The share buy back was a token gesture to shareholders, it really meant very little given the number shares on issue. But at least it indicates that that the Board are conscious of shareholder dissatisfaction and doing something, albeit what seems a token gesture.
This is a sign of a very lazy balance sheet, a massive cash hoard, no debt, chasing growth through expanded marketing funded by cash flows. There is no doubt in my mind that the current PE (and share price) is already anticipating growth in new markets, but we have little evidence yet that is working.
They seem a bit confused about owning the whole value chain, versus their legacy of being pure marketing and a distribution/sales channel. It seems though, that they're leaning towards the value chain, owning manufacturing, supply, distribution, sales channels.
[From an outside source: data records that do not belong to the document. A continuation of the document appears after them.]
-- ==== Sys2Proof/Laws/State.lean ====
section
/-! SUPPORT. Beside State: for each named update, the one field it changes and every field it leaves, true by definition. -/

namespace Sys2Proof.Machine

variable (s : State)

/-! ### emit: out alone -/

@[simp] theorem emit_pending (o : Out) : (emit o s).pending = s.pending := (rfl)
@[simp] theorem emit_regs (o : Out) : (emit o s).regs = s.regs := (rfl)
@[simp] theorem emit_cnt64 (o : Out) : (emit o s).cnt64 = s.cnt64 := (rfl)
@[simp] theorem emit_snap (o : Out) : (emit o s).snap = s.snap := (rfl)
@[simp] theorem emit_snap64 (o : Out) : (emit o s).snap64 = s.snap64 := (rfl)
@[simp] theorem emit_latch (o : Out) : (emit o s).latch = s.latch := (rfl)
@[simp] theorem emit_i3c (o : Out) : (emit o s).i3c = s.i3c := (rfl)
@[simp] theorem emit_log (o : Out) : (emit o s).log = s.log := (rfl)
@[simp] theorem emit_plog (o : Out) : (emit o s).plog = s.plog := (rfl)
@[simp] theorem emit_time (o : Out) : (emit o s).time = s.time := (rfl)
@[simp] theorem emit_clk (o : Out) : (emit o s).clk = s.clk := (rfl)
@[simp] theorem emit_pwr (o : Out) : (emit o s).pwr = s.pwr := (rfl)
@[simp] theorem emit_blank (o : Out) : (emit o s).blank = s.blank := (rfl)
@[simp] theorem emit_su (o : Out) : (emit o s).su = s.su := (rfl)
@[simp] theorem emit_hw (o : Out) : (emit o s).hw = s.hw := (rfl)
@[simp] theorem emit_slices (o : Out) : (emit o s).slices = s.slices := (rfl)
@[simp] theorem emit_quarts (o : Out) : (emit o s).quarts = s.quarts := (rfl)
@[simp] theorem emit_pin (o : Out) : (emit o s).pin = s.pin := (rfl)
@[simp] theorem emit_lands (o : Out) : (emit o s).lands = s.lands := (rfl)
@[simp] theorem emit_links (o : Out) : (emit o s).links = s.links := (rfl)
@[simp] theorem emit_alive (o : Out) : (emit o s).alive = s.alive := (rfl)
@[simp] theorem emit_shp (o : Out) : (emit o s).shp = s.shp := (rfl)
@[simp] theorem emit_spn (o : Out) : (emit o s).spn = s.spn := (rfl)
@[simp] theorem emit_pair (o : Out) : (emit o s).pair = s.pair := (rfl)
@[simp] theorem emit_head (o : Out) : (emit o s).head = s.head := (rfl)
@[simp] theorem emit_coord (o : Out) : (emit o s).coord = s.coord := (rfl)
@[simp] theorem emit_job (o : Out) : (emit o s).job = s.job := (rfl)
@[simp] theorem emit_satt (o : Out) : (emit o s).satt = s.satt := (rfl)
@[simp] theorem emit_mbx (o : Out) : (emit o s).mbx = s.mbx := (rfl)
@[simp] theorem emit_obs (o : Out) : (emit o s).obs = s.obs := (rfl)
@[simp] theorem emit_mem (o : Out) : (emit o s).mem = s.mem := (rfl)
@[simp] theorem emit_poison (o : Out) : (emit o s).poison = s.poison := (rfl)
@[simp] theorem emit_upsets (o : Out) : (emit o s).upsets = s.upsets := (rfl)
@[simp] theorem emit_chans (o : Out) : (emit o s).chans = s.chans := (rfl)
@[simp] theorem emit_tags (o : Out) : (emit o s).tags = s.tags := (rfl)
@[simp] theorem emit_tagc (o : Out) : (emit o s).tagc = s.tagc := (rfl)
@[simp] theorem emit_pins (o : Out) : (emit o s).pins = s.pins := (rfl)
@[simp] theorem emit_tier (o : Out) : (emit o s).tier = s.tier := (rfl)
@[simp] theorem emit_pool (o : Out) : (emit o s).pool = s.pool := (rfl)
@[simp] theorem emit_rgn (o : Out) : (emit o s).rgn = s.rgn := (rfl)
@[simp] theorem emit_ctx (o : Out) : (emit o s).ctx = s.ctx := (rfl)
@[simp] theorem emit_work (o : Out) : (emit o s).work = s.work := (rfl)
@[simp] theorem emit_free (o : Out) : (emit o s).free = s.free := (rfl)
@[simp] theorem emit_link (o : Out) (z : LinkId) : (emit o s).link z = s.link z := (rfl)
@[simp] theorem emit_chan (o : Out) (z : ChanId) : (emit o s).chan z = s.chan z := (rfl)
@[simp] theorem emit_exts (o : Out) (z : ChanId) : (emit o s).exts z = s.exts z := (rfl)
@[simp] theorem emit_car (o : Out) (z : CarrierId) : (emit o s).car z = s.car z := (rfl)
@[simp] theorem emit_slice (o : Out) (z : SliceId) : (emit o s).slice z = s.slice z := (rfl)
@[simp] theorem emit_quart (o : Out) (z : Quarter) : (emit o s).quart z = s.quart z := (rfl)
@[simp] theorem emit_core (o : Out) (z : CoreId) : (emit o s).core z = s.core z := (rfl)
@[simp] theorem emit_key (o : Out) (z : TenantId) : (emit o s).key z = s.key z := (rfl)
@[simp] theorem emit_counter (o : Out) (z : Fin 8) : (emit o s).counter z = s.counter z := (rfl)

/-! ### setReg: regs alone -/

@[simp] theorem setReg_pending (r : Reg) (u : Nat) (v : W32) : (s.setReg r u v).pending = s.pending := (rfl)
@[simp] theorem setReg_cnt64 (r : Reg) (u : Nat) (v : W32) : (s.setReg r u v).cnt64 = s.cnt64 := (rfl)
@[simp] theorem setReg_snap (r : Reg) (u : Nat) (v : W32) : (s.setReg r u v).snap = s.snap := (rfl)
@[simp] theorem setReg_snap64 (r : Reg) (u : Nat) (v : W32) : (s.setReg r u v).snap64 = s.snap64 := (rfl)
@[simp] theorem setReg_latch (r : Reg) (u : Nat) (v : W32) : (s.setReg r u v).latch = s.latch := (rfl)
@[simp] theorem setReg_i3c (r : Reg) (u : Nat) (v : W32) : (s.setReg r u v).i3c = s.i3c := (rfl)
@[simp] theorem setReg_log (r : Reg) (u : Nat) (v : W32) : (s.setReg r u v).log = s.log := (rfl)
@[simp] theorem setReg_plog (r : Reg) (u : Nat) (v : W32) : (s.setReg r u v).plog = s.plog := (rfl)
@[simp] theorem setReg_time (r : Reg) (u : Nat) (v : W32) : (s.setReg r u v).time = s.time := (rfl)
@[simp] theorem setReg_clk (r : Reg) (u : Nat) (v : W32) : (s.setReg r u v).clk = s.clk := (rfl)
@[simp] theorem setReg_pwr (r : Reg) (u : Nat) (v : W32) : (s.setReg r u v).pwr = s.pwr := (rfl)
@[simp] theorem setReg_blank (r : Reg) (u : Nat) (v : W32) : (s.setReg r u v).blank = s.blank := (rfl)
@[simp] theorem setReg_su (r : Reg) (u : Nat) (v : W32) : (s.setReg r u v).su = s.su := (rfl)
@[simp] theorem setReg_hw (r : Reg) (u : Nat) (v : W32) : (s.setReg r u v).hw = s.hw := (rfl)
@[simp] theorem setReg_slices (r : Reg) (u : Nat) (v : W32) : (s.setReg r u v).slices = s.slices := (rfl)
@[simp] theorem setReg_quarts (r : Reg) (u : Nat) (v : W32) : (s.setReg r u v).quarts = s.quarts := (rfl)
@[simp] theorem setReg_pin (r : Reg) (u : Nat) (v : W32) : (s.setReg r u v).pin = s.pin := (rfl)
@[simp] theorem setReg_lands (r : Reg) (u : Nat) (v : W32) : (s.setReg r u v).lands = s.lands := (rfl)
@[simp] theorem setReg_links (r : Reg) (u : Nat) (v : W32) : (s.setReg r u v).links = s.links := (rfl)
@[simp] theorem setReg_alive (r : Reg) (u : Nat) (v : W32) : (s.setReg r u v).alive = s.alive := (rfl)
@[simp] theorem setReg_shp (r : Reg) (u : Nat) (v : W32) : (s.setReg r u v).shp = s.shp := (rfl)
@[simp] theorem setReg_spn (r : Reg) (u : Nat) (v : W32) : (s.setReg r u v).spn = s.spn := (rfl)
@[simp] theorem setReg_pair (r : Reg) (u : Nat) (v : W32) : (s.setReg r u v).pair = s.pair := (rfl)
@[simp] theorem setReg_head (r : Reg) (u : Nat) (v : W32) : (s.setReg r u v).head = s.head := (rfl)
@[simp] theorem setReg_coord (r : Reg) (u : Nat) (v : W32) : (s.setReg r u v).coord = s.coord := (rfl)
@[simp] theorem setReg_job (r : Reg) (u : Nat) (v : W32) : (s.setReg r u v).job = s.job := (rfl)
@[simp] theorem setReg_satt (r : Reg) (u : Nat) (v : W32) : (s.setReg r u v).satt = s.satt := (rfl)
@[simp] theorem setReg_mbx (r : Reg) (u : Nat) (v : W32) : (s.setReg r u v).mbx = s.mbx := (rfl)
@[simp] theorem setReg_obs (r : Reg) (u : Nat) (v : W32) : (s.setReg r u v).obs = s.obs := (rfl)
@[simp] theorem setReg_mem (r : Reg) (u : Nat) (v : W32) : (s.setReg r u v).mem = s.mem := (rfl)
@[simp] theorem setReg_poison (r : Reg) (u : Nat) (v : W32) : (s.setReg r u v).poison = s.poison := (rfl)
@[simp] theorem setReg_upsets (r : Reg) (u : Nat) (v : W32) : (s.setReg r u v).upsets = s.upsets := (rfl)
@[simp] theorem setReg_chans (r : Reg) (u : Nat) (v : W32) : (s.setReg r u v).chans = s.chans := (rfl)
@[simp] theorem setReg_tags (r : Reg) (u : Nat) (v : W32) : (s.setReg r u v).tags = s.tags := (rfl)
@[simp] theorem setReg_tagc (r : Reg) (u : Nat) (v : W32) : (s.setReg r u v).tagc = s.tagc := (rfl)
@[simp] theorem setReg_pins (r : Reg) (u : Nat) (v : W32) : (s.setReg r u v).pins = s.pins := (rfl)
@[simp] theorem setReg_tier (r : Reg) (u : Nat) (v : W32) : (s.setReg r u v).tier = s.tier := (rfl)
@[simp] theorem setReg_pool (r : Reg) (u : Nat) (v : W32) : (s.setReg r u v).pool = s.pool := (rfl)
@[simp] theorem setReg_rgn (r : Reg) (u : Nat) (v : W32) : (s.setReg r u v).rgn = s.rgn := (rfl)
@[simp] theorem setReg_ctx (r : Reg) (u : Nat) (v : W32) : (s.setReg r u v).ctx = s.ctx := (rfl)
@[simp] theorem setReg_work (r : Reg) (u : Nat) (v : W32) : (s.setReg r u v).work = s.work := (rfl)
@[simp] theorem setReg_out (r : Reg) (u : Nat) (v : W32) : (s.setReg r u v).out = s.out := (rfl)
@[simp] theorem setReg_free (r : Reg) (u : Nat) (v : W32) : (s.setReg r u v).free = s.free := (rfl)
@[simp] theorem setReg_link (r : Reg) (u : Nat) (v : W32) (z : LinkId) : (s.setReg r u v).link z = s.link z := (rfl)
@[simp] theorem setReg_chan (r : Reg) (u : Nat) (v : W32) (z : ChanId) : (s.setReg r u v).chan z = s.chan z := (rfl)
@[simp] theorem setReg_exts (r : Reg) (u : Nat) (v : W32) (z : ChanId) : (s.setReg r u v).exts z = s.exts z := (rfl)
@[simp] theorem setReg_car (r : Reg) (u : Nat) (v : W32) (z : CarrierId) : (s.setReg r u v).car z = s.car z := (rfl)
@[simp] theorem setReg_slice (r : Reg) (u : Nat) (v : W32) (z : SliceId) : (s.setReg r u v).slice z = s.slice z := (rfl)
@[simp] theorem setReg_quart (r : Reg) (u : Nat) (v : W32) (z : Quarter) : (s.setReg r u v).quart z = s.quart z := (rfl)
@[simp] theorem setReg_core (r : Reg) (u : Nat) (v : W32) (z : CoreId) : (s.setReg r u v).core z = s.core z := (rfl)
@[simp] theorem setReg_key (r : Reg) (u : Nat) (v : W32) (z : TenantId) : (s.setReg r u v).key z = s.key z := (rfl)
@[simp] theorem setReg_counter (r : Reg) (u : Nat) (v : W32) (z : Fin 8) : (s.setReg r u v).counter z = s.counter z := (rfl)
But this transition is very difficult for investors to value while they talk like a marketing company but behave like an end to end supply chain. One is aggressive going after market share, but the other is conservative building capability. Shareholders are probably a bit confused, understandably so as ATM seem confused also about what their future story really is.
When they sort out their new identity and communicate that is with evidence that it is working, I think this will be priced at significantly more than is presently. Until then, the market will look at the PE and other metrics and say, yeah, lazy balance sheet and no clear guidance on other markets, so price is what it is.
Meanwhile, the big holders, instos and the like, will game the SP as they have done for a few years now.